- [ACTIVITY]: Find the line holding "PWR_MEAS (R507). -/" in the entries below. Give it again exactly, along with every line after it up to and including the line holding "def R.CLK_STATUS : Nat := 0x01610000".

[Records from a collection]

-- ==== Sys2Proof/Machine/Regs.lean ====
section
/-! DEFINITION. The register map: every register of the register tables, by its own name, with its place, its fields,
their access codes, writers and reset values (R8–R12, and the rule that each register's docstring names). The key of a
register is its offset in PF0's BAR0 (R510); a register of the context window of VF c + 1 has the key
0x1000_0000 × (c + 1) + its offset in the window (R340). A field marked fused, saved, scan, PD0 or image resets to 0
here, and what loads it writes it (DESIGN CHOICE, log entries 2 and 3). -/

namespace Sys2Proof.Machine

/-- The access codes of R10. -/
inductive Access where
  | ro | rw | w1c | w1s | wo | rwl
  deriving DecidableEq, Repr

/-- The names of the Writer column (R12). -/
inductive Writer where
  | none | hub | firmware | installer | operator | host | context
  deriving DecidableEq, Repr

/-- A field of a register: the register's key and the field's bits [hi:lo]. -/
structure Fld where
  key : Nat
  hi  : Nat
  lo  : Nat
  deriving DecidableEq, Repr

/-- One row of a register table. -/
structure FSpec where
  hi     : Nat
  lo     : Nat
  acc    : Access
  writer : Writer
  reset  : Nat
  deriving DecidableEq, Repr

/-- A family of registers: `n₁` × `n₂` of them, from `base`, at the two strides, with one layout. -/
structure RegFam where
  base   : Nat
  s₁     : Nat
  n₁     : Nat
  s₂     : Nat
  n₂     : Nat
  fields : List FSpec
  deriving DecidableEq, Repr

/-- The first module of bundle `b` (R5, R314): the bundle registers lie in its block (R334). -/
def bundleFirst (b : Nat) : Nat :=
  if b < 8 then 12 * b else if b = 8 then 96 else if b = 9 then 112 else 128 + 8 * (b - 10)

/-- Key of GLB_PKG_BUILD (R23). -/
def R.GLB_PKG_BUILD : Nat := 0x00000040
/-- Key of MXA_STATUS (R57). -/
def R.MXA_STATUS (t : Nat) : Nat := 0x00400000 + 0x4000 * t
/-- Key of MXA_CFG (R58). -/
def R.MXA_CFG (t : Nat) : Nat := 0x00400008 + 0x4000 * t
/-- Key of MXA_WIT_STATUS (R59). -/
def R.MXA_WIT_STATUS (t : Nat) : Nat := 0x00400010 + 0x4000 * t
/-- Key of MXA_BILLETS (R60). -/
def R.MXA_BILLETS (t : Nat) : Nat := 0x00400018 + 0x4000 * t
/-- Key of MXA_STALL (R61). -/
def R.MXA_STALL (t : Nat) : Nat := 0x00400020 + 0x4000 * t
/-- Key of BWL_MAP (R62). -/
def R.BWL_MAP (t : Nat) : Nat := 0x00402000 + 0x4000 * t
/-- Key of BWL_ECC (R63). -/
def R.BWL_ECC (t : Nat) : Nat := 0x00402008 + 0x4000 * t
/-- Key of BWL_SCRUB (R64). -/
def R.BWL_SCRUB (t : Nat) : Nat := 0x00402010 + 0x4000 * t
/-- Key of VXE_STATUS (R140). -/
def R.VXE_STATUS (t : Nat) : Nat := 0x00401000 + 0x4000 * t
/-- Key of VXE_CTL (R141). -/
def R.VXE_CTL (t : Nat) : Nat := 0x00401008 + 0x4000 * t
/-- Key of VXE_STAT (R142). -/
def R.VXE_STAT (t : Nat) : Nat := 0x00401010 + 0x4000 * t
/-- Key of VXE_FAULT (R143). -/
def R.VXE_FAULT (t : Nat) : Nat := 0x00401018 + 0x4000 * t
/-- Key of VXE_INVOC (R144). -/
def R.VXE_INVOC (t : Nat) : Nat := 0x00401020 + 0x4000 * t
/-- Key of VXE_ECC (R144). -/
def R.VXE_ECC (t : Nat) : Nat := 0x00401028 + 0x4000 * t
/-- Key of CTXW_RING_BASE (R145). -/
def R.CTXW_RING_BASE (c : Nat) : Nat := 0x10000100 + 0x10000000 * c
/-- Key of CTXW_RING_CFG (R145). -/
def R.CTXW_RING_CFG (c : Nat) : Nat := 0x10000108 + 0x10000000 * c
/-- Key of CTXW_CMPL_BASE (R145). -/
def R.CTXW_CMPL_BASE (c : Nat) : Nat := 0x10000110 + 0x10000000 * c
/-- Key of CTXW_RING_WORDS (R145). -/
def R.CTXW_RING_WORDS (c : Nat) : Nat := 0x10000118 + 0x10000000 * c
/-- Key of CTXW_RING_STATUS (R145). -/
def R.CTXW_RING_STATUS (c : Nat) : Nat := 0x10000120 + 0x10000000 * c
/-- Key of CTXW_SO0 (R168). -/
def R.CTXW_SO0 (c i : Nat) : Nat := 0x10004000 + 0x10000000 * c + 0x10 * i
/-- Key of CTXW_SO8 (R168). -/
def R.CTXW_SO8 (c i : Nat) : Nat := 0x10004008 + 0x10000000 * c + 0x10 * i
/-- Key of SCH_STATUS (R182). -/
def R.SCH_STATUS (p : Nat) : Nat := 0x00100000 + 0x10000 * p
/-- Key of SCH_CFG (R182). -/
def R.SCH_CFG (p : Nat) : Nat := 0x00100008 + 0x10000 * p
/-- Key of SCH_SWITCH (R182). -/
def R.SCH_SWITCH (p : Nat) : Nat := 0x00100010 + 0x10000 * p
/-- Key of SCH_COUNT (R182). -/
def R.SCH_COUNT (p : Nat) : Nat := 0x00100018 + 0x10000 * p
/-- Key of SCH_TABLE (R182). -/
def R.SCH_TABLE (p e : Nat) : Nat := 0x00101000 + 0x10000 * p + 0x8 * e
/-- Key of SCH_CTXQ (R182). -/
def R.SCH_CTXQ (p c : Nat) : Nat := 0x00102000 + 0x10000 * p + 0x8 * c
/-- Key of SYN_CNT (R183). -/
def R.SYN_CNT (n : Nat) : Nat := 0x00200000 + 0x10 * n
/-- Key of SYN_CTL (R183). -/
def R.SYN_CTL (n : Nat) : Nat := 0x00200008 + 0x10 * n
/-- Key of CTXW_MEMGEO (R192). -/
def R.CTXW_MEMGEO (c : Nat) : Nat := 0x10000140 + 0x10000000 * c
/-- Key of CTXW_SPREAD (R192). -/
def R.CTXW_SPREAD (c i : Nat) : Nat := 0x10002000 + 0x10000000 * c + 0x8 * i
/-- Key of MEM_STATUS (R214). -/
def R.MEM_STATUS (s : Nat) : Nat := 0x00800000 + 0x10000 * s
/-- Key of MEM_REPAIR (R214). -/
def R.MEM_REPAIR (s : Nat) : Nat := 0x00800008 + 0x10000 * s
/-- Key of MEM_SCRUB (R214). -/
def R.MEM_SCRUB (s : Nat) : Nat := 0x00800010 + 0x10000 * s
/-- Key of MEM_WHITTLE (R214). -/
def R.MEM_WHITTLE (s : Nat) : Nat := 0x00800018 + 0x10000 * s
/-- Key of MEM_CH (R214). -/
def R.MEM_CH (s l : Nat) : Nat := 0x00800100 + 0x10000 * s + 0x8 * l
/-- Key of MEM_ECC (R214). -/
def R.MEM_ECC (s l : Nat) : Nat := 0x00800200 + 0x10000 * s + 0x8 * l
/-- Key of MEM_REG_CTX (R214). -/
def R.MEM_REG_CTX (s c : Nat) : Nat := 0x00801000 + 0x10000 * s + 0x8 * c
/-- Key of CTXW_PASID (R245). -/
def R.CTXW_PASID (c i : Nat) : Nat := 0x10000180 + 0x10000000 * c + 0x8 * i
/-- Key of XLT_STATUS (R246). -/
def R.XLT_STATUS : Nat := 0x00A00000
/-- Key of XLT_CFG (R247). -/
def R.XLT_CFG : Nat := 0x00A00008
/-- Key of XLT_COUNT (R248). -/
def R.XLT_COUNT : Nat := 0x00A00010
/-- Key of XLT_CTX (R249). -/
def R.XLT_CTX (c : Nat) : Nat := 0x00A01000 + 0x8 * c
/-- Key of XLT_PFT0 (R250). -/
def R.XLT_PFT0 (i : Nat) : Nat := 0x00A04000 + 0x10 * i
/-- Key of XLT_PFT8 (R250). -/
def R.XLT_PFT8 (i : Nat) : Nat := 0x00A04008 + 0x10 * i
/-- Key of DMA_PART_CFG (R251). -/
def R.DMA_PART_CFG (p : Nat) : Nat := 0x00A10000 + 0x8 * p
/-- Key of DMA_ENG_STATUS (R252). -/
def R.DMA_ENG_STATUS (e : Nat) : Nat := 0x00A11000 + 0x20 * e
/-- Key of DMA_ENG_CURSOR (R252). -/
def R.DMA_ENG_CURSOR (e : Nat) : Nat := 0x00A11008 + 0x20 * e
/-- Key of DMA_ENG_BYTES (R252). -/
def R.DMA_ENG_BYTES (e : Nat) : Nat := 0x00A11010 + 0x20 * e
/-- Key of NOC_STATUS (R278). -/
def R.NOC_STATUS : Nat := 0x00C00000
/-- Key of NOC_ERR (R278). -/
def R.NOC_ERR : Nat := 0x00C00008
/-- Key of NOC_LAST_ERR (R278). -/
def R.NOC_LAST_ERR : Nat := 0x00C00010
/-- Key of NOC_OWN (R278). -/
def R.NOC_OWN : Nat := 0x00C00018
/-- Key of NOC_REG_CTX (R278). -/
def R.NOC_REG_CTX (c : Nat) : Nat := 0x00C01000 + 0x8 * c
/-- Key of CTXW_STATE (R309). -/
def R.CTXW_STATE (c : Nat) : Nat := 0x10000000 + 0x10000000 * c
/-- Key of CTXW_CTL (R309). -/
def R.CTXW_CTL (c : Nat) : Nat := 0x10000008 + 0x10000000 * c
/-- Key of CTX_STATE (R310). -/
def R.CTX_STATE (c : Nat) : Nat := 0x00D00000 + 0x100 * c
/-- Key of CTX_CFG (R310). -/
def R.CTX_CFG (c : Nat) : Nat := 0x00D00008 + 0x100 * c
/-- Key of CTX_PART (R310). -/
def R.CTX_PART (p : Nat) : Nat := 0x00D10000 + 0x8 * p
/-- Key of GUP_STATUS (R311). -/
def R.GUP_STATUS : Nat := 0x00E00000
/-- Key of GUP_CFG (R311). -/
def R.GUP_CFG (p : Nat) : Nat := 0x00E01000 + 0x20 * p
/-- Key of GUP_RND (R311). -/
def R.GUP_RND (p : Nat) : Nat := 0x00E01008 + 0x20 * p
/-- Key of GUP_CLIP (R311). -/
def R.GUP_CLIP (p : Nat) : Nat := 0x00E01010 + 0x20 * p
/-- Key of GUP_DEADLINE (R311). -/
def R.GUP_DEADLINE (p : Nat) : Nat := 0x00E01018 + 0x20 * p
/-- Key of GUP_UID (R311). -/
def R.GUP_UID (p : Nat) : Nat := 0x00E02000 + 0x8 * p
/-- Key of GUP_SET (R311). -/
def R.GUP_SET (p w : Nat) : Nat := 0x00E04000 + 0x40 * p + 0x8 * w
/-- Key of D2D_MOD_STATUS (R334). -/
def R.D2D_MOD_STATUS (m : Nat) : Nat := 0x00F00000 + 0x400 * m
/-- Key of D2D_MOD_CFG (R334). -/
def R.D2D_MOD_CFG (m : Nat) : Nat := 0x00F00008 + 0x400 * m
/-- Key of D2D_MOD_REPAIR (R334). -/
def R.D2D_MOD_REPAIR (m : Nat) : Nat := 0x00F00010 + 0x400 * m
/-- Key of D2D_MOD_ERR (R334). -/
def R.D2D_MOD_ERR (m : Nat) : Nat := 0x00F00018 + 0x400 * m
/-- Key of D2D_BDL_STATUS (R334). -/
def R.D2D_BDL_STATUS (b : Nat) : Nat := 0x00F0_0000 + bundleFirst b * 0x400 + 0x100
/-- Key of D2D_BDL_CFG (R334). -/
def R.D2D_BDL_CFG (b : Nat) : Nat := 0x00F0_0000 + bundleFirst b * 0x400 + 0x108
/-- Key of D2D_IDENT (R334). -/
def R.D2D_IDENT (b w : Nat) : Nat := 0x00F0_0000 + bundleFirst b * 0x400 + 0x140 + 8 * w
/-- Key of CHK_STATUS (R335). -/
def R.CHK_STATUS (x : Nat) : Nat := 0x01000000 + 0x4000 * x
/-- Key of CHK_CFG (R335). -/
def R.CHK_CFG (x : Nat) : Nat := 0x01000008 + 0x4000 * x
/-- Key of CHK_VIOL (R335). -/
def R.CHK_VIOL (x : Nat) : Nat := 0x01000010 + 0x4000 * x
/-- Key of CHK_EXPECT (R335). -/
def R.CHK_EXPECT (x : Nat) : Nat := 0x01000018 + 0x4000 * x
/-- Key of CHK_WIN_A (R335). -/
def R.CHK_WIN_A (x w : Nat) : Nat := 0x01000100 + 0x4000 * x + 0x20 * w
/-- Key of CHK_WIN_B (R335). -/
def R.CHK_WIN_B (x w : Nat) : Nat := 0x01000108 + 0x4000 * x + 0x20 * w
/-- Key of GLB_HEP_STATUS (R368). -/
def R.GLB_HEP_STATUS : Nat := 0x00002000
/-- Key of GLB_HEP_TAGS (R368). -/
def R.GLB_HEP_TAGS : Nat := 0x00002008
/-- Key of GLB_HEP_ERR (R368). -/
def R.GLB_HEP_ERR : Nat := 0x00002010
/-- Key of GLB_HEP_LAST_ERR (R368). -/
def R.GLB_HEP_LAST_ERR : Nat := 0x00002018
/-- Key of GLB_HEP_PART (R368). -/
def R.GLB_HEP_PART (p : Nat) : Nat := 0x00002040 + 0x8 * p
/-- Key of GLB_HEP_STRM (R368). -/
def R.GLB_HEP_STRM (c : Nat) : Nat := 0x00002400 + 0x8 * c
/-- Key of CLS_DIE_STATUS (R398). -/
def R.CLS_DIE_STATUS (d : Nat) : Nat := 0x01100000 + 0x40000 * d
/-- Key of CLS_NODE (R398). -/
def R.CLS_NODE : Nat := 0x01100010
/-- Key of CLS_TIME (R398). -/
def R.CLS_TIME : Nat := 0x01100018
/-- Key of CLS_COUNT (R398). -/
def R.CLS_COUNT : Nat := 0x01100020
/-- Key of CLS_PORT_STATUS (R399). -/
def R.CLS_PORT_STATUS (q : Nat) : Nat := 0x01101000 + (q / 16) * 0x4_0000 + (q % 16) * 0x40
/-- Key of CLS_PORT_CFG (R399). -/
def R.CLS_PORT_CFG (q : Nat) : Nat := 0x01101008 + (q / 16) * 0x4_0000 + (q % 16) * 0x40
/-- Key of CLS_PORT_ERR (R399). -/
def R.CLS_PORT_ERR (q : Nat) : Nat := 0x01101010 + (q / 16) * 0x4_0000 + (q % 16) * 0x40
/-- Key of CLS_PORT_DELAY (R399). -/
def R.CLS_PORT_DELAY (q : Nat) : Nat := 0x01101018 + (q / 16) * 0x4_0000 + (q % 16) * 0x40
/-- Key of MBX_CMD_TAIL (R439). -/
def R.MBX_CMD_TAIL : Nat := 0x00010000
/-- Key of MBX_CMD_HEAD (R439). -/
def R.MBX_CMD_HEAD : Nat := 0x00010008
/-- Key of MBX_STATUS (R439). -/
def R.MBX_STATUS : Nat := 0x00010010
/-- Key of HWD_STATUS (R440). -/
def R.HWD_STATUS : Nat := 0x01801000
/-- Key of HWD_COUNT (R440). -/
def R.HWD_COUNT : Nat := 0x01801008
/-- Key of HWD_SERIAL (R440). -/
def R.HWD_SERIAL : Nat := 0x01801010
/-- Key of HWD_ALIAS (R440). -/
def R.HWD_ALIAS (w : Nat) : Nat := 0x01801018 + 0x8 * w
/-- Key of LCS_STATUS (R454). -/
def R.LCS_STATUS : Nat := 0x01800000
/-- Key of LCS_COPY (R454). -/
def R.LCS_COPY (k : Nat) : Nat := 0x01800008 + 0x8 * k
/-- Key of TLS_STATUS (R480). -/
def R.TLS_STATUS : Nat := 0x01700000
/-- Key of TLS_CFG (R480). -/
def R.TLS_CFG : Nat := 0x01700008
/-- Key of TLS_ROT (R480). -/
def R.TLS_ROT : Nat := 0x01700010
/-- Key of TLS_COUNT (R480). -/
def R.TLS_COUNT : Nat := 0x01700018
/-- Key of TLS_LAST (R480). -/
def R.TLS_LAST : Nat := 0x01700020
/-- Key of TLS_EVT_HEAD (R480). -/
def R.TLS_EVT_HEAD : Nat := 0x01700028
/-- Key of TLS_POLICY (R480). -/
def R.TLS_POLICY (i : Nat) : Nat := 0x01700800 + 0x8 * i
/-- Key of TLS_EVT0 (R480). -/
def R.TLS_EVT0 (e : Nat) : Nat := 0x01701000 + 0x10 * e
/-- Key of TLS_EVT8 (R480). -/
def R.TLS_EVT8 (e : Nat) : Nat := 0x01701008 + 0x10 * e
/-- Key of BBX_STATUS (R481). -/
def R.BBX_STATUS : Nat := 0x01708000
/-- Key of BBX_COUNT (R481). -/
def R.BBX_COUNT : Nat := 0x01708008
/-- Key of BBX_SEL (R481). -/
def R.BBX_SEL : Nat := 0x01708010
/-- Key of BBX_DATA (R481). -/
def R.BBX_DATA (w : Nat) : Nat := 0x01708040 + 0x8 * w
/-- Key of PWR_STATUS (R507). -/
def R.PWR_STATUS : Nat := 0x01600000
/-- Key of PWR_CMD (R507). -/
def R.PWR_CMD : Nat := 0x01600008
/-- Key of PWR_POLICY (R507). -/
def R.PWR_POLICY : Nat := 0x01600010
/-- Key of PWR_LIMIT (R507). -/
def R.PWR_LIMIT : Nat := 0x01600018
/-- Key of PWR_MEAS (R507). -/
def R.PWR_MEAS : Nat := 0x01600020
/-- Key of PWR_PAD_RELEASE (R507). -/
def R.PWR_PAD_RELEASE : Nat := 0x01600028
/-- Key of PWR_DOMAIN (R507). -/
def R.PWR_DOMAIN (d : Nat) : Nat := 0x01600100 + 0x8 * d
/-- Key of PWR_ENERGY (R507). -/
def R.PWR_ENERGY (k : Nat) : Nat := 0x01600200 + 0x8 * k
/-- Key of PWR_RESID (R507). -/
def R.PWR_RESID (l : Nat) : Nat := 0x01600300 + 0x8 * l
/-- Key of CLK_STATUS (R508). -/
def R.CLK_STATUS : Nat := 0x01610000
/-- Key of CLK_SSC (R508). -/
def R.CLK_SSC : Nat := 0x01610008
/-- Key of CLK_IO (R508). -/
def R.CLK_IO : Nat := 0x01610010
/-- Key of CLK_MON (R508). -/
def R.CLK_MON : Nat := 0x01610018
/-- Key of SPN_TIME (R509). -/
def R.SPN_TIME : Nat := 0x01620000
/-- Key of SPN_INC (R509). -/
def R.SPN_INC : Nat := 0x01620008
/-- Key of SPN_ALARM (R509). -/
def R.SPN_ALARM : Nat := 0x01620010
/-- Key of SPN_ALARM_CTL (R509). -/
def R.SPN_ALARM_CTL : Nat := 0x01620018
/-- Key of SPN_STATUS (R509). -/
def R.SPN_STATUS : Nat := 0x01620020
/-- Key of GLB_ID (R534). -/
def R.GLB_ID : Nat := 0x00000000
/-- Key of GLB_CAP (R534). -/
def R.GLB_CAP : Nat := 0x00000008
/-- Key of GLB_CFG_STATUS (R534). -/
def R.GLB_CFG_STATUS : Nat := 0x00000010
/-- Key of GLB_BRINGUP (R534). -/
def R.GLB_BRINGUP : Nat := 0x00000018
/-- Key of GLB_CFG_DIGEST (R534). -/
def R.GLB_CFG_DIGEST (w : Nat) : Nat := 0x00000080 + 0x8 * w
/-- Key of GLB_CONFLICT (R534). -/
def R.GLB_CONFLICT (i : Nat) : Nat := 0x00000100 + 0x8 * i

- [ANSWER SPACE]:
/-- Key of PWR_MEAS (R507). -/
def R.PWR_MEAS : Nat := 0x01600020
/-- Key of PWR_PAD_RELEASE (R507). -/
def R.PWR_PAD_RELEASE : Nat := 0x01600028
/-- Key of PWR_DOMAIN (R507). -/
def R.PWR_DOMAIN (d : Nat) : Nat := 0x01600100 + 0x8 * d
/-- Key of PWR_ENERGY (R507). -/
def R.PWR_ENERGY (k : Nat) : Nat := 0x01600200 + 0x8 * k
/-- Key of PWR_RESID (R507). -/
def R.PWR_RESID (l : Nat) : Nat := 0x01600300 + 0x8 * l
/-- Key of CLK_STATUS (R508). -/
def R.CLK_STATUS : Nat := 0x01610000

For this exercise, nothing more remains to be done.